Chromatin fractionation

Cell pellets were resuspended in lysis buffer (10 mM HEPES pH 7.6, 10 mM KCl, 0.05% NP40) with protease inhibitors and incubated on ice for 30 min. Samples were centrifuged at 16,000×g at 4 °C for 10 min and the supernatant was taken as cytosolic fraction. Leftover pellet was further lysed with low salt buffer (10 mM Tris HCl pH 7.5, 3 mM MgCl2) supplemented with 1% Triton X-100 for 15 min on ice and centrifuged. Supernatant was taken as nuclear proteins. Leftover pellet was resuspended in 0.2 M HCl, incubated on ice for 20 min and centrifuged. The supernatant was neutralized with 1 M Tris HCl buffer (pH8) and used as the chromatin fraction.

Western blot

Proteins were separated using SDS polyacrylamide gel electrophoresis (SDS-PAGE) and analyzed by Western blotting using the antibodies listed in the Supplementary Table 1. Antibody dilutions: anti-β-actin 1:5000, anti-H3.3 1:250, anti-H3.3-G34W 1:500, anti-H3K36me2 1:500, anti-HK36me3 1:500, anti-H4 1:500, anti-DAXX 1:1000, anti-α-tubulin 1:2000, anti-FLAG 1:1000. Chemiluminescence signals were imaged using Amersham Imager 680 (GE, Boston, USA). For the separation of endogenous histone H3 proteins and ectopically-expressed H3.3-HA-3XFLAG in HEK293T, we used 8–16% Mini-PROTEAN® TGX gels (Bio-Rad Laboratories).

Differentiation and alkaline phosphatase staining

50.000 cells were seeded in 24-well plates.

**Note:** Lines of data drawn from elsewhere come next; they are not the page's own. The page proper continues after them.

-- ==== Sys2Proof/Tests/Slice0.lean ====
section
/-! SUPPORT. Tests and witnesses. Expected values come from the spec: the words from the patterns of R84, the steps from
the vectors of spec/95_test_vectors.md, whose names (AV-10, DV-D3, ...) stand in the comments. -/

-- One kernel evaluation at a time: side by side, the threads of a hundred would not fit the memory limit.
set_option Elab.async false

namespace Sys2Proof.Tests

open Sys2Proof.Machine

/-- The reset state with one instruction word at 0x200. -/
def loaded (op : Nat) : State := State.reset.withFetchWord 16 op

/-- `V[r] <- b` for each pair. -/
def State.withRegs (s : State) (l : List (Reg × Byte)) : State := l.foldl (fun t p => t.setReg p.1 p.2) s

/-- The values of these cells `(cx, cy)`. -/
def cellsAt (s : State) (l : List (Fin 64 × Fin 32)) : List Bool := l.map fun p => s.cell p.1 p.2

/-- A key vector with these keys down. -/
def keys (down : List Nat) : Vector Bool 16 := Vector.ofFn fun k => decide (k.val ∈ down)

/-! ### The operand check refuses (R83, R89) -/

theorem test_operandsOk_refuses_register_16 : operandsOk [.register, .byte] [16, 0] = false := by decide +kernel
theorem test_operandsOk_refuses_second_register_16 : operandsOk [.register, .register] [0, 16] = false :=
  by decide +kernel
theorem test_operandsOk_refuses_nibble_16 :
    operandsOk [.register, .register, .nibble] [0, 0, 16] = false := by decide +kernel
theorem test_operandsOk_refuses_byte_256 : operandsOk [.register, .byte] [0, 256] = false := by decide +kernel
theorem test_operandsOk_refuses_address_4096 : operandsOk [.address] [4096] = false := by decide +kernel
theorem test_operandsOk_refuses_missing_operand : operandsOk [.register, .byte] [0] = false := by decide +kernel
theorem test_operandsOk_refuses_extra_operand : operandsOk [.address] [0, 0] = false := by decide +kernel
theorem test_operandsOk_takes_the_largest_operands :
    operandsOk [.register, .register, .nibble] [15, 15, 15] = true ∧ operandsOk [.register, .byte] [15, 255] = true ∧
      operandsOk [.address] [4095] = true ∧ operandsOk [] [] = true := by decide +kernel

/-! ### Decoding: each word bit by bit from its pattern (R81, R84), with x = 10, y = 11 where it has them -/

theorem test_decode_flow :
    decodeWord 0b0000000011101110#16 = .ok .ret ∧
    decodeWord 0b0001101010111100#16 = .ok (.jump 0xABC) ∧
    decodeWord 0b0010000100100011#16 = .ok (.call 0x123) ∧
    decodeWord 0b1011111111111110#16 = .ok (.jumpOffset 0xFFE) := by decide +kernel
theorem test_decode_skips :
    decodeWord 0b0011101001000010#16 = .ok (.skipEqImm 10 0x42) ∧
    decodeWord 0b0100101001000010#16 = .ok (.skipNeqImm 10 0x42) ∧
    decodeWord 0b0101101010110000#16 = .ok (.skipEqReg 10 11) ∧
    decodeWord 0b1001101010110000#16 = .ok (.skipNeqReg 10 11) := by decide +kernel
theorem test_decode_immediates :
    decodeWord 0b0110000000001010#16 = .ok (.setImm 0 10) ∧
    decodeWord 0b0111101000000001#16 = .ok (.addImm 10 1) ∧
    decodeWord 0b1100001100001111#16 = .ok (.randMask 3 15) := by decide +kernel
theorem test_decode_register_pairs :
    decodeWord 0b1000101010110000#16 = .ok (.setReg 10 11) ∧
    decodeWord 0b1000101010110001#16 = .ok (.orReg 10 11) ∧
    decodeWord 0b1000101010110010#16 = .ok (.andReg 10 11) ∧
    decodeWord 0b1000101010110011#16 = .ok (.xorReg 10 11) := by decide +kernel
theorem test_decode_arithmetic :
    decodeWord 0b1000000000010100#16 = .ok (.addReg 0 1) ∧
    decodeWord 0b1000101010110101#16 = .ok (.subReg 10 11) ∧
    decodeWord 0b1000101010110110#16 = .ok (.shiftRight 10 11) ∧
    decodeWord 0b1000101010110111#16 = .ok (.subnReg 10 11) ∧
    decodeWord 0b1000101010111110#16 = .ok (.shiftLeft 10 11) := by decide +kernel
theorem test_decode_index_memory :
    decodeWord 0b1010001100000000#16 = .ok (.setIndex 0x300) ∧
    decodeWord 0b1111001000011110#16 = .ok (.addIndex 2) ∧
    decodeWord 0b1111010100101001#16 = .ok (.fontAddress 5) ∧
    decodeWord 0b1111111000110011#16 = .ok (.storeBcd 14) ∧
    decodeWord 0b1111000101010101#16 = .ok (.registerDump 1) ∧
    decodeWord 0b1111001001100101#16 = .ok (.registerLoad 2) := by decide +kernel
theorem test_decode_display :
    decodeWord 0b0000000011100000#16 = .ok .clearScreen ∧
    decodeWord 0b1101000100100101#16 = .ok (.draw 1 2 5) := by decide +kernel
theorem test_decode_keypad_timers :
    decodeWord 0b1110010110011110#16 = .ok (.skipKeyDown 5) ∧
    decodeWord 0b1110010110100001#16 = .ok (.skipKeyUp 5) ∧
    decodeWord 0b1111011000001010#16 = .ok (.waitKey 6) ∧
    decodeWord 0b1111001100000111#16 = .ok (.loadDelay 3) ∧
    decodeWord 0b1111001100010101#16 = .ok (.setDelay 3) ∧
    decodeWord 0b1111010000011000#16 = .ok (.setSound 4) := by decide +kernel

/-- XV-1 to XV-12: a word of each class of R86, and the neighbours of the sub-opcodes. -/
theorem test_decode_unrecognized :
    [0x0000#16, 0x00E1#16, 0x00EF#16, 0x0123#16, 0x5121#16, 0x9AB1#16, 0x8018#16, 0x801F#16, 0xE09F#16, 0xE0A0#16,
      0xF000#16, 0xF0FF#16].map decodeWord = List.replicate 12 (.error .unknownOpcode) := by decide +kernel

theorem test_decodeBytes_needs_two_bytes :
    decodeBytes [0x60] = .error .truncated ∧ decodeBytes [] = .error .truncated := by decide +kernel

/-- The table's numbering, and the first instruction after reset. -/
theorem test_decodeTableWord : decodeTableWord 16 0x8014 = some (.addReg 0 1) ∧ decodeTableWord 16 0x5121 = none :=
  by decide +kernel
theorem test_withFetchWord_runs_the_word : step (loaded 0x1ABC) = exec (.jump 0xABC) (loaded 0x1ABC) := by rfl

/-! ### Fetch and unrecognized words -/

/-- XV-1. -/
theorem test_unknown_opcode :
    (afterStep State.reset).pc = 0x202 ∧ stepResult State.reset = ⟨.unknownOpcode, false⟩ := by decide +kernel
/-- XV-13, XV-14, XV-15, XV-16. -/
theorem test_fetch_errors :
    stepResult (State.reset.setPc 0x201) = ⟨.fatal .fetchMisaligned, false⟩ ∧
    stepResult (State.reset.setPc 0xFFF) = ⟨.fatal .fetchOutOfRange, false⟩ ∧
    stepResult (State.reset.setPc 0x1000) = ⟨.fatal .fetchOutOfRange, false⟩ ∧
    stepResult (State.reset.setPc 0x10FE) = ⟨.fatal .fetchOutOfRange, false⟩ := by decide +kernel
/-- XV-17. -/
theorem test_last_word_runs :
    (afterStep ((State.reset.setPc 0xFFE).withFetchWord 16 0x6001)).pc = 0x1000 ∧
    (afterStep ((State.reset.setPc 0xFFE).withFetchWord 16 0x6001)).reg 0 = 1 := by decide +kernel

/-! ### Flow -/

/-- FV-1. -/
theorem test_jump : (afterStep (loaded 0x1ABC)).pc = 0xABC := by decide +kernel
/-- FV-4. -/
theorem test_call :
    (afterStep ((State.reset.setPc 0x246).withFetchWord 16 0x2300)).pc = 0x300 ∧
    (afterStep ((State.reset.setPc 0x246).withFetchWord 16 0x2300)).sp = 1 ∧
    (afterStep ((State.reset.setPc 0x246).withFetchWord 16 0x2300)).stk[0] = 0x246 := by decide +kernel
/-- FV-7. -/
theorem test_call_overflow :
    stepResult ((loaded 0x2300).setStack (Vector.replicate 16 0x200) 16) = ⟨.fatal .stackOverflow, false⟩ :=
  by decide +kernel
/-- A state three calls deep, as FV-8's. -/
def threeDeep : State :=
  ((State.reset.setPc 0x300).setStack
    (((Vector.replicate 16 0).set 0 0x200).set 1 0x210 |>.set 2 0x2FE) 3).withFetchWord 16 0x00EE
/-- FV-8. -/
theorem test_return :
    (afterStep threeDeep).pc = 0x300 ∧ (afterStep threeDeep).sp = 2 ∧ (afterStep threeDeep).stk[2] = 0x2FE :=
  by decide +kernel
/-- FV-6. -/
theorem test_return_underflow : stepResult (loaded 0x00EE) = ⟨.fatal .stackUnderflow, false⟩ := by decide +kernel
/-- FV-10, FV-11. -/
theorem test_jump_offset :
    (afterStep (State.withRegs (loaded 0xB124) [(0, 2), (1, 0x40)])).pc = 0x126 ∧
    (afterStep (State.withRegs (loaded 0xBFFF) [(0, 0xFF)])).pc = 0x10FE := by decide +kernel

/-! ### Skips -/

/-- KV-1, KV-2. -/
theorem test_skip_eq_imm :
    (afterStep (State.withRegs (loaded 0x3A42) [(10, 0x42)])).pc = 0x204 ∧
    (afterStep (State.withRegs (loaded 0x3A42) [(10, 0x43)])).pc = 0x202 := by decide +kernel
/-- KV-3, KV-4. -/
theorem test_skip_neq_imm :
    (afterStep (State.withRegs (loaded 0x4A42) [(10, 0x42)])).pc = 0x202 ∧
    (afterStep (State.withRegs (loaded 0x4A42) [(10, 0x43)])).pc = 0x204 := by decide +kernel
/-- KV-5, KV-6. -/
theorem test_skip_eq_reg :
    (afterStep (State.withRegs (loaded 0x5120) [(1, 7), (2, 7)])).pc = 0x204 ∧
    (afterStep (State.withRegs (loaded 0x5120) [(1, 7), (2, 8)])).pc = 0x202 := by decide +kernel
/-- KV-7, KV-8. -/
theorem test_skip_neq_reg :
    (afterStep (State.withRegs (loaded 0x9120) [(1, 7), (2, 7)])).pc = 0x202 ∧
    (afterStep (State.withRegs (loaded 0x9120) [(1, 7), (2, 8)])).pc = 0x204 := by decide +kernel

When confluent medium was changed to osteogenic differentiation medium: DMEM high Glucose mit L-Glutamin supplemented with 10%FCS, 0.1 µM Dexamethason, 0.17 mM Ascorbinsäure-2-phosphat, and 10 mM ß-Glycerophosphat. Alkaline phosphatase activity was analyzed using BCIP/NBT Alkaline Phosphatase Substrate Kit (Vector Laboratories, Burlingame, CA, USA) after 1 min of 4% PFA fixation.

Quantification of ALP activity

50,000 cells were seeded in 24-well plates. When confluent media was changed to differentiation media (compare Differentiation and alkaline phosphatase staining) and the first measurement was performed. After CTB as described above, wells were PBS washed and fixated for 60 s with 4% PFA in PBS. After PBS washing 500 µl Alkaline Phosphatase Yellow (pNpp) Liquid Substrate (System for ELISA, Sigma-Aldrich, USA) was added and incubated at 37 °C for 8 min. Absorbance was measured at 405 nm.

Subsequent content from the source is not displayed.